PIPEDA - New mandatory data breach reporting requirements
The new mandatory data breach reporting provisions enacted under the Personal Information Protection and Electronic Documents Act (PIPEDA) came into force on 1 November 2018, setting out the rules and requirements that may apply in the event of loss, unauthorized access or unauthorized disclosure of personal information (breach of security safeguards) affecting personal identifiable information (PII).
Organizations that experience breach of security safeguards involving PII which result in a “real risk of significant harm” to affected individuals will be required to notify both the individual(s) whose PII was compromised and the Privacy Commissioner of Canada. A record of the breach will also have to be maintained for 24 months after the day on which the organization determines that the breach occurred. Failure to report a privacy breach in compliance with PIPEDA is punishable by a fine of up to CAD $100,000, in addition to the consequential reputational damage that the disclosure process can create.
Privacy law in Canada
PIPEDA applies to the collection, use and disclosure of personal information by private sector organizations in the course of commercial activity in Canada, except where a province has enacted privacy legislation deemed substantially similar to PIPEDA (currently Quebec, British Columbia and Alberta; with regard to personal health information specifically, Ontario, New Brunswick, Nova Scotia and Newfoundland and Labrador have enacted legislation substantially similar to PIPEDA).
It is important to note that PIPEDA, along with the mandatory breach notification requirements contained therein, does not apply to personal information of employees, with the exception of federally regulated businesses (such as banks, airlines, telecommunications companies and other organizations engaged in federal works, undertakings or businesses).

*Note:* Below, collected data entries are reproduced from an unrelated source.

/-! What a unit reads as after an update of one of its kind. -/

theorem State.team_modTeam (k : Nat) (f : Team → Team) (j : Nat) : (s.modTeam k f).team j = if j = k then f (s.team k) else s.team j := Cells.get_modify _ _ k j f
@[simp] theorem State.team_modTeam_self (k : Nat) (f : Team → Team) : (s.modTeam k f).team k = f (s.team k) := Cells.get_modify_self _ _ k f
theorem State.team_modTeam_ne (k : Nat) (f : Team → Team) {j : Nat} (h : j ≠ k) : (s.modTeam k f).team j = s.team j := Cells.get_modify_ne _ _ f h
theorem State.rill_modRill (k : Nat) (f : Rill → Rill) (j : Nat) : (s.modRill k f).rill j = if j = k then f (s.rill k) else s.rill j := Cells.get_modify _ _ k j f
@[simp] theorem State.rill_modRill_self (k : Nat) (f : Rill → Rill) : (s.modRill k f).rill k = f (s.rill k) := Cells.get_modify_self _ _ k f
theorem State.rill_modRill_ne (k : Nat) (f : Rill → Rill) {j : Nat} (h : j ≠ k) : (s.modRill k f).rill j = s.rill j := Cells.get_modify_ne _ _ f h
theorem State.die_modDie (k : Nat) (f : Die → Die) (j : Nat) : (s.modDie k f).die j = if j = k then f (s.die k) else s.die j := Cells.get_modify _ _ k j f
@[simp] theorem State.die_modDie_self (k : Nat) (f : Die → Die) : (s.modDie k f).die k = f (s.die k) := Cells.get_modify_self _ _ k f
theorem State.die_modDie_ne (k : Nat) (f : Die → Die) {j : Nat} (h : j ≠ k) : (s.modDie k f).die j = s.die j := Cells.get_modify_ne _ _ f h
theorem State.vdev_modVdev (k : Nat) (f : Vdev → Vdev) (j : Nat) : (s.modVdev k f).vdev j = if j = k then f (s.vdev k) else s.vdev j := Cells.get_modify _ _ k j f
@[simp] theorem State.vdev_modVdev_self (k : Nat) (f : Vdev → Vdev) : (s.modVdev k f).vdev k = f (s.vdev k) := Cells.get_modify_self _ _ k f
theorem State.vdev_modVdev_ne (k : Nat) (f : Vdev → Vdev) {j : Nat} (h : j ≠ k) : (s.modVdev k f).vdev j = s.vdev j := Cells.get_modify_ne _ _ f h
theorem State.task_modTask (k : Nat) (f : Task → Task) (j : Nat) : (s.modTask k f).task j = if j = k then f (s.task k) else s.task j := Cells.get_modify _ _ k j f
@[simp] theorem State.task_modTask_self (k : Nat) (f : Task → Task) : (s.modTask k f).task k = f (s.task k) := Cells.get_modify_self _ _ k f
theorem State.task_modTask_ne (k : Nat) (f : Task → Task) {j : Nat} (h : j ≠ k) : (s.modTask k f).task j = s.task j := Cells.get_modify_ne _ _ f h
theorem State.stk_modStk (k : Nat) (f : Stack → Stack) (j : Nat) : (s.modStk k f).stk j = if j = k then f (s.stk k) else s.stk j := Cells.get_modify _ _ k j f
@[simp] theorem State.stk_modStk_self (k : Nat) (f : Stack → Stack) : (s.modStk k f).stk k = f (s.stk k) := Cells.get_modify_self _ _ k f
theorem State.stk_modStk_ne (k : Nat) (f : Stack → Stack) {j : Nat} (h : j ≠ k) : (s.modStk k f).stk j = s.stk j := Cells.get_modify_ne _ _ f h
theorem State.rp_modRp (k : Nat) (f : RPoint → RPoint) (j : Nat) : (s.modRp k f).rp j = if j = k then f (s.rp k) else s.rp j := Cells.get_modify _ _ k j f
@[simp] theorem State.rp_modRp_self (k : Nat) (f : RPoint → RPoint) : (s.modRp k f).rp k = f (s.rp k) := Cells.get_modify_self _ _ k f
theorem State.rp_modRp_ne (k : Nat) (f : RPoint → RPoint) {j : Nat} (h : j ≠ k) : (s.modRp k f).rp j = s.rp j := Cells.get_modify_ne _ _ f h
theorem State.cons_modCons (k : Nat) (f : Cons → Cons) (j : Nat) : (s.modCons k f).cons j = if j = k then f (s.cons k) else s.cons j := Cells.get_modify _ _ k j f
@[simp] theorem State.cons_modCons_self (k : Nat) (f : Cons → Cons) : (s.modCons k f).cons k = f (s.cons k) := Cells.get_modify_self _ _ k f
theorem State.cons_modCons_ne (k : Nat) (f : Cons → Cons) {j : Nat} (h : j ≠ k) : (s.modCons k f).cons j = s.cons j := Cells.get_modify_ne _ _ f h
theorem State.engine_modEngine (k : Nat) (f : Engine → Engine) (j : Nat) : (s.modEngine k f).engine j = if j = k then f (s.engine k) else s.engine j := Cells.get_modify _ _ k j f
@[simp] theorem State.engine_modEngine_self (k : Nat) (f : Engine → Engine) : (s.modEngine k f).engine k = f (s.engine k) := Cells.get_modify_self _ _ k f
theorem State.engine_modEngine_ne (k : Nat) (f : Engine → Engine) {j : Nat} (h : j ≠ k) : (s.modEngine k f).engine j = s.engine j := Cells.get_modify_ne _ _ f h
theorem State.link_modLink (k : Nat) (f : LinkEnd → LinkEnd) (j : Nat) : (s.modLink k f).link j = if j = k then f (s.link k) else s.link j := Cells.get_modify _ _ k j f
@[simp] theorem State.link_modLink_self (k : Nat) (f : LinkEnd → LinkEnd) : (s.modLink k f).link k = f (s.link k) := Cells.get_modify_self _ _ k f
theorem State.link_modLink_ne (k : Nat) (f : LinkEnd → LinkEnd) {j : Nat} (h : j ≠ k) : (s.modLink k f).link j = s.link j := Cells.get_modify_ne _ _ f h
theorem State.part_modPart (k : Nat) (f : Part → Part) (j : Nat) : (s.modPart k f).part j = if j = k then f (s.part k) else s.part j := Cells.get_modify _ _ k j f
@[simp] theorem State.part_modPart_self (k : Nat) (f : Part → Part) : (s.modPart k f).part k = f (s.part k) := Cells.get_modify_self _ _ k f
theorem State.part_modPart_ne (k : Nat) (f : Part → Part) {j : Nat} (h : j ≠ k) : (s.modPart k f).part j = s.part j := Cells.get_modify_ne _ _ f h

/-! Units read through others. -/

theorem Team.warp_modWarp (t : Team) (w : Nat) (f : Warp → Warp) (j : Nat) : (t.modWarp w f).warp j = if j = w then f (t.warp w) else t.warp j :=
  Cells.get_modify _ _ w j f
@[simp] theorem Team.warp_modWarp_self (t : Team) (w : Nat) (f : Warp → Warp) : (t.modWarp w f).warp w = f (t.warp w) := Cells.get_modify_self _ _ w f
theorem Warp.thread_modThread (w : Warp) (t : Nat) (f : Thread → Thread) (j : Nat) :
    (w.modThread t f).thread j = if j = t then f (w.thread t) else w.thread j := Cells.get_modify _ _ t j f
@[simp] theorem Warp.thread_modThread_self (w : Warp) (t : Nat) (f : Thread → Thread) : (w.modThread t f).thread t = f (w.thread t) :=
  Cells.get_modify_self _ _ t f
theorem Warp.entry_modEntry (w : Warp) (e : Nat) (f : Path → Path) (j : Nat) :
    (w.modEntry e f).entry j = if j = e then f (w.entry e) else w.entry j := Cells.get_modify _ _ e j f
@[simp] theorem Warp.entry_modEntry_self (w : Warp) (e : Nat) (f : Path → Path) : (w.modEntry e f).entry e = f (w.entry e) :=
  Cells.get_modify_self _ _ e f
@[simp] theorem Warp.entry_modThread (w : Warp) (t : Nat) (f : Thread → Thread) (j : Nat) : (w.modThread t f).entry j = w.entry j := rfl
@[simp] theorem Warp.thread_modEntry (w : Warp) (e : Nat) (f : Path → Path) (j : Nat) : (w.modEntry e f).thread j = w.thread j := rfl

Employee benefit plan information
Employee benefit plan information held by an employer could be viewed as employment related information to which PIPEDA may not apply, except in regard to federally regulated employers.
Provinces may have privacy legislation in force that applies to employee information, including benefit plan related information. Employee privacy in private sector organizations that operate within Quebec, Alberta and British Columbia are governed by provincial privacy legislation, with Alberta being the only province to have mandatory breach reporting requirements.
While the privacy legislation in B.C. and Quebec has been deemed “substantially similar” to PIPEDA, these provincial statutes contain no formal data breach reporting provisions. However, it is widely considered a best practice for organizations operating within those provinces to disclose breaches of data security and voluntary notification to affected individuals may be a beneficial step in mitigating potential liability. It remains to be seen whether legislative amendments will follow to crystalize current best practices into formal legal requirements.
If PII related to a benefit plan is transferred to a thirdparty, including an insurer, PIPEDA, and its mandatory breach notification regime, may then apply at least where no substantially similar legislation has been enacted. The party responsible for meeting any necessary notification and reporting obligations may depend on the particulars of the situation, effective control of the information and applicable contractual provisions.
Security breaches of employee PII pose liability concerns for employers, more so now than ever. Firstparty breach response and notification costs can escalate quickly when the volume of records compromised in a single incident is high.
To reduce risk related to personal information, an organization should implement suitable data management and protection practices and policies, enact compliant incident response plans, review applicable third-party agreements, educate their employees on data protection and may also wish to consider cyber risk insurance coverage.